I'm a bit jealous of Jeroen right now. At the Small-Press Convention in Groningen on Saturday, he sold out of his new mini De Ballade van Kittepoes in just a few hours. Visitors, most of them female, were falling over one another to buy the book, which was priced at € 3 for a stapled A5 minicomic with a color cover and six pages of black and white art inside. Amazing.
Mind you, it is all very pretty, cute and stylized. Jeroen has created a cat character who works as a silhouette, creating an impression of cuddlyness while preserving a sense of a feline in motion. The design is very strong throughout, and the book as a whole is simply desirable to a lot of people. I need to create something as desirable as that, sometime.
Smash successes aside, I had a good time at the convention, hosted at Vera. I sold some books myself, but kept a better balance between holding down the fort and getting in touch with other cartoonists and comics people: journalist Joost Pollman, Stripster main man Henk Schouten, Tommy A, the Saiso girls, Liz Groenveld (who possesses blackmail material), Maaike Hartjes and many others. Mostly I reconnected with people I knew from the last time I did the convention thing with any regularity.
Had an interesting conversation with reader Michiel Prior who asked if I was feeling better now. That puzzled me a bit - while I've definitely had problems getting back into gear with comic production recently, they're basically the sort of thing one gets after completing a long and draining project. Now that I've given myself some time off, I'm actually feeling fine (apart from maybe feeling another cold coming up - we'll see in the morning) even if I'm still in a bit of a dry spell and finding it hard to get the work done. Professional satisfaction and personal happiness are different things after all.
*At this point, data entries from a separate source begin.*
/-- No transaction faults or is refused while an idle core has room in BUF (41_padder.md R104, R110). -/
theorem exec_answers (i : Instr) {s : State} (room : s.core.busy = false → bufferHasRoom s.core = true) :
    ∃ t, exec i s = .next t := by
  have write : ∀ c, ∃ t, holdWhileBusy s (writeDone s c) = .next t :=
    fun c => holdWhileBusy_answers fun _ => writeDone_answers s c
  have read : ∀ v, ∃ t, holdWhileBusy s (readReturns s v) = .next t :=
    fun v => holdWhileBusy_answers fun _ => readReturns_answers s v
  cases i with
  | wrCtrlFinalize ign => exact execWrCtrlFinalize_answers ign room
  | wrDataWord w => exact execWrDataWord_answers w room
  | wrDataByte w => exact execWrDataByte_answers w room
  | wrCtrlNop | wrCtrlInit | wrCtrlRsv3 | wrCtrlRsv4_7 | wrCtrlRsv8_F | wrStatus | wrBitlen | wrRsv | wrDigest =>
    exact write _
  | rdCtrl | rdDataWord | rdDataByte | rdBitlenHi | rdBitlenLo | rdRsv | rdDigest => exact read _
  | rdStatus | busErrSize | busErrAlignOdd | busErrAlign2 => exact ⟨_, rfl⟩

/-- The invariant gives the room that `exec_answers` asks for (10_state.md R45, item 2). -/
theorem bufferHasRoom_of_inv {c : CoreState} (hi : c.Inv) (hb : c.busy = false) : bufferHasRoom c = true :=
  (bufferHasRoom_iff c).mpr (hi.idle_room hb).1

theorem hostStep_answers {s : State} (hi : s.Inv) : ∃ t, hostStep s = .next t := by
  unfold hostStep
  split
  · exact ⟨s, rfl⟩
  · exact exec_answers _ (bufferHasRoom_of_inv hi)

theorem engineFirst_answers {s : State} (hi : s.Inv) : ∃ t, engineFirst s = .next t := by
  unfold engineFirst
  split
  · exact ⟨_, rfl⟩
  · exact hostStep_answers hi

theorem hostFirst_answers {s : State} (hi : s.Inv) : ∃ t, hostFirst s = .next t := by
  unfold hostFirst
  split
  · exact hostStep_answers hi
  · exact engineFirst_answers hi

theorem step_answers {s : State} (hi : s.Inv) : ∃ t, step s = .next t := by
  unfold step takeTurn
  split
  · exact engineFirst_answers hi
  · exact engineFirst_answers (s := { s with turns := _ }) hi
  · exact hostFirst_answers (s := { s with turns := _ }) hi
  · exact ⟨_, rfl⟩

/-! ## Runs -/

/-- The induction over a run, once: from a state that meets the invariant every number of steps leads to one that meets
it. -/
theorem exists_reaches_inv {s : State} (hi : s.Inv) (n : Nat) : ∃ t, reaches n s t ∧ t.Inv := by
  induction n generalizing s with
  | zero => exact ⟨s, reaches_zero.mpr rfl, hi⟩
  | succ n ih =>
    obtain ⟨u, hu⟩ := step_answers hi
    obtain ⟨t, ht, hti⟩ := ih (step_inv hi hu)
    exact ⟨t, reaches_succ.mpr ⟨u, hu, ht⟩, hti⟩

/-- A whole number of bytes below 2^64 bits is at most 2^64 − 8 bits (10_state.md R28). -/
theorem bitlen_le_of_inv {c : CoreState} (hi : c.Inv) : c.bitlen.toNat ≤ 2 ^ 64 - 8 := by
  have := hi.bitlen_bytes
  omega

/-- Settles O46: reset meets the invariant, every step from a state that meets it answers one that meets it, and the
invariant contains R45 and the two facts about BITLEN. -/
theorem reachableStatesSatisfyR45 : Obligations.ReachableStatesSatisfyR45 := by
  intro wv t0 buf pending turns replies n
  have hi : State.Inv { core := CoreState.afterReset wv t0 buf, pending, turns, replies } := afterReset_inv wv t0 buf
  obtain ⟨t, ht, hti⟩ := exists_reaches_inv hi n
  exact ⟨t, ht, hti.toR45, hti.bitlen_bytes, bitlen_le_of_inv hti⟩

end Sys2Proof.Machine
end

section
/-! PROOF. The register window: the address decode of the host's bus (20_memory.md R51). -/

namespace Sys2Proof.Machine

theorem pBase_mod_64 : Config.pBase % 64 = 0 := Nat.mul_mod_right 64 Config.pBaseBlock

/-- Every offset of the window is decoded, as itself: no two addresses of the window share an offset. -/
@[simp] theorem offsetOf_pBase_add (o : BitVec 6) : offsetOf (Config.pBase + o.toNat) = some o := by
  have inWindow : Config.pBase ≤ Config.pBase + o.toNat ∧ Config.pBase + o.toNat ≤ Config.pBase + 0x3f := by omega
  rw [offsetOf, if_pos inWindow, Nat.add_sub_cancel_left, BitVec.ofNat_toNat, BitVec.setWidth_eq]

/-- Only the addresses of the window are decoded: the distance from P_BASE is at most 0x3F, so the six bits of the
offset hold it. -/
theorem eq_pBase_add_of_offsetOf {a : Nat} {o : BitVec 6} (h : offsetOf a = some o) : a = Config.pBase + o.toNat := by
  rw [offsetOf, Option.ite_none_right_eq_some] at h
  obtain ⟨⟨hlo, hhi⟩, ho⟩ := h
  have hfits : a - Config.pBase < 2 ^ 6 := by omega
  rw [← Option.some.inj ho, BitVec.toNat_ofNat, Nat.mod_eq_of_lt hfits, Nat.add_sub_cancel' hlo]

/-- Settles O60: P_BASE is 64 times a number, and the decode is inverse to adding the offset to P_BASE. -/
theorem windowIsDecodedAtBase : Obligations.WindowIsDecodedAtBase := by
  refine ⟨pBase_mod_64, fun a o => ⟨eq_pBase_add_of_offsetOf, ?_⟩⟩
  rintro rfl
  exact offsetOf_pBase_add o

end Sys2Proof.Machine
end

section
/-! PROOF. The opcode table against the decoder (30_encoding.md R74): the rows exclude each other, and every word lies in
the row of the transaction it decodes to. -/

namespace Sys2Proof

/-! ## Encoding what was decoded -/

theorem encode_decodeCtrlWrite (w : Word) : encode (decodeCtrlWrite w) = t40Write 0x00 w := by
  rw [← ctrl_wdata_append w, decodeCtrlWrite_append]
  generalize w.extractLsb' 4 28 = ign, w.extractLsb' 0 4 = cmd
  split_ifs with h0 h1 h2 h3 h4
  · rw [h0]; rfl
  · rw [h1]; rfl
  · rw [h2]; rfl
  · rw [h3]; rfl
  · have hcmd : 1#2 ++ cmd.extractLsb' 0 2 = cmd := by revert cmd; decide
    rw [encode, hcmd]
  · have hcmd : 1#1 ++ cmd.extractLsb' 0 3 = cmd := by revert cmd; decide
    rw [encode, hcmd]

/-- A register that is none of the first four is in the pair of BITLEN, in the reserved pair, or one of DIGEST, whose
number has its top bit set (10_state.md R35). -/
theorem register_cases (reg : BitVec 4) : reg ∈ [0, 1, 2, 3] ∨ reg.extractLsb' 1 3 = 2 ∨ reg.extractLsb' 1 3 = 3 ∨
    1#1 ++ reg.extractLsb' 0 3 = reg := by
  revert reg; decide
What I didn't do was talk to the unfamiliar artists there. There were a couple of people there doing interesting stuff and in retrospect I should have taken the opportunity to get to know them better. Ah well, there's always a next time.
What else was there? The Lamelos crew had all dressed up as pirates, but they were upstaged by Hank and Lily from Canada who wandered the room in their stage costumes. Hank was a cowboy with a metal mask; Lily a deer-creature with antlers, carrying (somewhat disturbingly) a rucksack with a saw in it. They're multimedial, putting out comics and CDs, as well as performing live, which they would do in the evening.